- EXERCISE -
Which lines below hold the word "Machine"? Copy all of them.

*** PROVIDED DATA ***

theorem regWrite_of_busy {s : State} {r : Reg} (hb : s.status.busy = true) (hcmd : r ≠ .cmd) (hstatus : r ≠ .status)
    (d : Word) : regWrite (some r) d s = .next (busyReject s) := by
  cases r with
  | cmd => exact absurd rfl hcmd
  | status => exact absurd rfl hstatus
  | width | height | formatTag | yCap | aCap | bCap | outLen =>
    exact congrArg Host.Outcome.next (configWrite_of_busy hb _)

/-- Settles O14: the command and the write are both `busyReject`. -/
theorem busyBlockRejects : Obligations.BusyBlockRejects := by
  intro s rest hb
  constructor
  · intro c i hi hdecode hnop
    rw [step_wr hi]
    exact (command_of_decodeWord hdecode _).trans (exec_of_busy hnop hb)
  · intro r d hi hcmd hstatus
    rw [step_wr hi]
    exact regWrite_of_busy (s := withInputs s rest) hb hcmd hstatus d

/-! ### The frame of the commands -/

/-- Whatever a rejection and the effect of a command keep, the command keeps. -/
theorem unlessBusy_keeps {α : Type} (f : State → α) {effect : State → State} {s : State}
    (hreject : f (busyReject s) = f s) (heffect : f (effect s) = f s) : f (unlessBusy s effect) = f s := by
  unfold unlessBusy
  split
  · exact hreject
  · exact heffect

theorem convert_zidx (s : State) : (convert s).zidx = s.zidx := by
  unfold convert
  split
  · rfl
  · split <;> rfl

/-- CONVERT_ALLOC leaves the pixel cursor. -/
theorem convertAlloc_row_col (s : State) : (convertAlloc s).row = s.row ∧ (convertAlloc s).col = s.col := by
  unfold convertAlloc
  split <;> exact ⟨rfl, rfl⟩

theorem CommandMove.configuration_eq {s t : State} (hm : CommandMove s t) : configuration t = configuration s := by
  cases hm <;> rfl

theorem CommandMove.observed_eq {s t : State} (hm : CommandMove s t) : t.observed = s.observed := by
  cases hm <;> rfl

theorem CommandMove.resetCount_eq {s t : State} (hm : CommandMove s t) : t.resetCount = s.resetCount := by
  cases hm <;> rfl

/-- No command clears BUSY: a busy block stays busy through every one. -/
theorem CommandMove.busy {s t : State} (hm : CommandMove s t) (hb : s.status.busy = true) : t.status.busy = true := by
  cases hm with
  | nop | illegal | rejected | tooSmall | skipped | clear => exact hb
  | convert | alloc => rfl

theorem CommandMove.out_eq {s t : State} (hm : CommandMove s t) (a : Nat) : outByte t a = outByte s a :=
  (hm.writesOutBelow 0).out a (Nat.zero_le _)

theorem CommandMove.planes_eq {s t : State} (hm : CommandMove s t) (p : Plane) (k : Nat) : planeByte t p k = planeByte s p k :=
  (hm.writesOutBelow 0).planes p k

theorem commandMove_of_exec {i : Instr} {s t : State} (h : exec i s = .next t) : CommandMove s t := by
  obtain ⟨u, hu, hm⟩ := exec_move i s
  rw [hu] at h
  cases h
  exact hm

theorem eq_of_exec_nop {s t : State} (h : exec .nop s = .next t) : t = s := by
  cases h
  rfl

theorem zidx_of_exec_convert {s t : State} (h : exec .convert s = .next t) : t.zidx = s.zidx := by
  cases h
  exact unlessBusy_keeps State.zidx rfl (convert_zidx s)

theorem row_col_of_exec_convertAlloc {s t : State} (h : exec .convertAlloc s = .next t) : t.row = s.row ∧ t.col = s.col := by
  obtain ⟨hrow, hcol⟩ := convertAlloc_row_col s
  cases h
  exact ⟨unlessBusy_keeps State.row rfl hrow, unlessBusy_keeps State.col rfl hcol⟩

/-- CLEAR_STATUS changes STATUS at most, and not BUSY. -/
theorem status_of_exec_clearStatus {s t : State} (h : exec .clearStatus s = .next t) :
    ∃ st : Status, st.busy = s.status.busy ∧ t = { s with status := st } := by
  cases hb : s.status.busy with
  | true =>
    rw [exec_of_busy (i := .clearStatus) nofun hb] at h
    cases h
    exact ⟨s.status.withErr errBusyReject, hb, rfl⟩
  | false =>
    rw [exec_clearStatus_of_not_busy hb] at h
    cases h
    exact ⟨s.status.cleared, hb, rfl⟩

/-- Settles O15: what every command leaves by the moves of a CMD write, and the rest command by command. -/
theorem commandsLeaveBuffersAndConfiguration : Obligations.CommandsLeaveBuffersAndConfiguration := by
  intro i s t h
  have hm := commandMove_of_exec h
  refine ⟨hm.planes_eq, hm.out_eq, configuration_eq_iff.mp hm.configuration_eq,
    ⟨hm.inputs_eq, hm.observed_eq, hm.resetCount_eq⟩, ?_, ?_, ?_, ?_, ?_, hm.busy⟩
  · rintro (rfl | rfl)
    · obtain rfl := eq_of_exec_nop h
      exact ⟨rfl, rfl, rfl, rfl, rfl⟩
    · obtain ⟨st, -, rfl⟩ := status_of_exec_clearStatus h
      exact ⟨rfl, rfl, rfl, rfl, rfl⟩
  · rintro rfl
    exact zidx_of_exec_convert h
  · rintro rfl
    exact row_col_of_exec_convertAlloc h
  · rintro rfl
    rw [eq_of_exec_nop h]
  · rintro rfl
    obtain ⟨st, hbusy, rfl⟩ := status_of_exec_clearStatus h
    exact hbusy

/-! ### Register accesses (40_commands R100, R101) -/

theorem configWrite_of_not_busy {s : State} (hb : s.status.busy = false) (write : State → State) :
    configWrite s write = write s :=
  if_neg (Bool.eq_false_iff.mp hb)

/-- At BUSY = 0 a step that meets a write to a configuration register is that write (10_state R40). -/
theorem step_wr_config {s : State} {r : Reg} {d : Word} {write : State → State} (hb : s.status.busy = false)
    (hwrite : ∀ t, regWrite (some r) d t = .next (configWrite t write)) (rest : List Input) :
    step { s with inputs := Script.wr r d :: rest } = .next (write { s with inputs := rest }) := by
  rw [step_wr rfl, hwrite]
  exact congrArg Host.Outcome.next (configWrite_of_not_busy (s := withInputs s rest) hb write)

/-- WIDTH and HEIGHT take bits 15:0 of what is written (10_state R32, R33). -/
theorem low_half_eq (d : Word) : d.extractLsb' 0 16 = BitVec.ofNat 16 (d.toNat % 65536) := by
  apply BitVec.eq_of_toNat_eq
  simp

/-- Settles O17: a configuration register is stored whole, or in its 16 bits. -/
theorem registerWritesApplyWhenIdle : Obligations.RegisterWritesApplyWhenIdle := by
  refine ⟨fun s rest d hb => ?_, fun s rest d => (step_wr rfl).trans rfl⟩
  rw [← low_half_eq]
  refine ⟨?_, ?_, ?_, ?_, ?_, ?_, ?_⟩
  all_goals exact (step_wr_config hb (fun _ => rfl) rest).trans rfl

/-- A step that meets a read at an aligned offset records the value and does nothing else. -/
theorem step_regRead (s : State) (rest : List Input) {off : BitVec 6} (hoff : off.toNat % 4 = 0) :
    step { s with inputs := Script.plain (.regRead 32 off) :: rest } =
      .next { s with inputs := rest, observed := .reg off (regRead (regAt off) s) :: s.observed } := by
  rw [step_plain, act, if_pos ((accessLegal_iff 32 off).mpr ⟨rfl, hoff⟩)]
  cases regAt off with
  | none => rfl
  | some r => cases r <;> rfl

theorem ne_regOffset_of_regAt_none {off : BitVec 6} (h : regAt off = none) (r : Reg) : off ≠ regOffset r := by
  rintro rfl
  simp [regAt_regOffset] at h

/-- Settles O19: the value by the register at the offset, if there is one. -/
theorem registerReadsReturnStoredValues : Obligations.RegisterReadsReturnStoredValues := by
  intro s rest off hoff
  refine ⟨_, step_regRead s rest hoff, ?_⟩
  cases hr : regAt off with
  | some r =>
    obtain rfl := regOffset_of_regAt hr
    cases r with
    | width | height => exact BitVec.toNat_setWidth_of_le (by decide)
    | cmd | status | formatTag | yCap | aCap | bCap | outLen => rfl
  | none =>
    have hne := ne_regOffset_of_regAt_none hr
    symm
    exact (if_neg (hne .status)).trans <| (if_neg (hne .width)).trans <| (if_neg (hne .height)).trans <|
      (if_neg (hne .formatTag)).trans <| (if_neg (hne .yCap)).trans <| (if_neg (hne .aCap)).trans <|
      (if_neg (hne .bCap)).trans (if_neg (hne .outLen))

end Sys2Proof.Machine
end

section
/-! PROOFS of the family 41_pixel_walk: the progress of an operation is kept by every step, and the image it leaves when it
ends; the guard, the walk's single steps, and how long an operation takes. -/

namespace Sys2Proof.Machine

/-! ### Two states that hold the same frame -/

theorem SameFrame.trans {s t u : State} (h : SameFrame s t) (h' : SameFrame t u) : SameFrame s u where
  width := h.width.trans h'.width
  height := h.height.trans h'.height
  formatTag := h.formatTag.trans h'.formatTag
  yCap := h.yCap.trans h'.yCap
  aCap := h.aCap.trans h'.aCap
  bCap := h.bCap.trans h'.bCap
  outLen := h.outLen.trans h'.outLen
  planes p i := (h.planes p i).trans (h'.planes p i)

section
variable {s0 s : State} (h : SameFrame s0 s)
include h

theorem SameFrame.frameW_eq : frameW s = frameW s0 := by
  simp only [frameW, h.width]

theorem SameFrame.frameH_eq : frameH s = frameH s0 := by
  simp only [frameH, h.height]

theorem SameFrame.npix_eq : npix s = npix s0 := by
  simp only [npix, h.frameW_eq, h.frameH_eq]

theorem SameFrame.lumaCursor_eq (i j : Nat) : lumaCursor s i j = lumaCursor s0 i j := by
  simp only [lumaCursor, h.frameW_eq]

theorem SameFrame.uvPos_eq (i j : Nat) : uvPos s i j = uvPos s0 i j := by
  simp only [uvPos, uvRowBase, h.frameW_eq]

theorem SameFrame.guardTrips_eq (i j : Nat) : guardTrips s i j = guardTrips s0 i j := by
  simp only [guardTrips, ccap, h.uvPos_eq, h.lumaCursor_eq, h.yCap, h.aCap, h.bCap]

theorem SameFrame.pixelValue_eq (i j : Nat) : pixelValue s i j = pixelValue s0 i j := by
  simp only [pixelValue, h.uvPos_eq, h.lumaCursor_eq, h.planes]

end

/-- The engine changes no register of the frame and writes no plane (20_memory R53). -/
theorem EngineMove.sameFrame {s t : State} (hm : EngineMove s t) (h : SequencerInv s) : SameFrame s t :=
  .of_configuration_eq hm.configuration_eq (hm.writesOutBelow h).planes

theorem sameFrame_truncateRow (s : State) : SameFrame s (truncateRow s) :=
  .of_configuration_eq rfl (WritesOutBelow.of_buffers_eq (n := 0) rfl rfl rfl rfl).planes

theorem sameFrame_convertedPixel (s : State) : SameFrame s (convertedPixel s) :=
  .of_configuration_eq rfl (planeByte_putOut s (lumaCursor s (curRow s) (curCol s)) (pixelValue s (curRow s) (curCol s)))

/-- The engine leaves the model's copy of OUT alone. -/
theorem EngineMove.priorWord_eq {s t : State} (hm : EngineMove s t) (k : Nat) : priorWord t k = priorWord s k := by
  cases hm <;> rfl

*** End of PROVIDED DATA ***

- ANSWER FOR THIS EXERCISE -
end Sys2Proof.Machine
namespace Sys2Proof.Machine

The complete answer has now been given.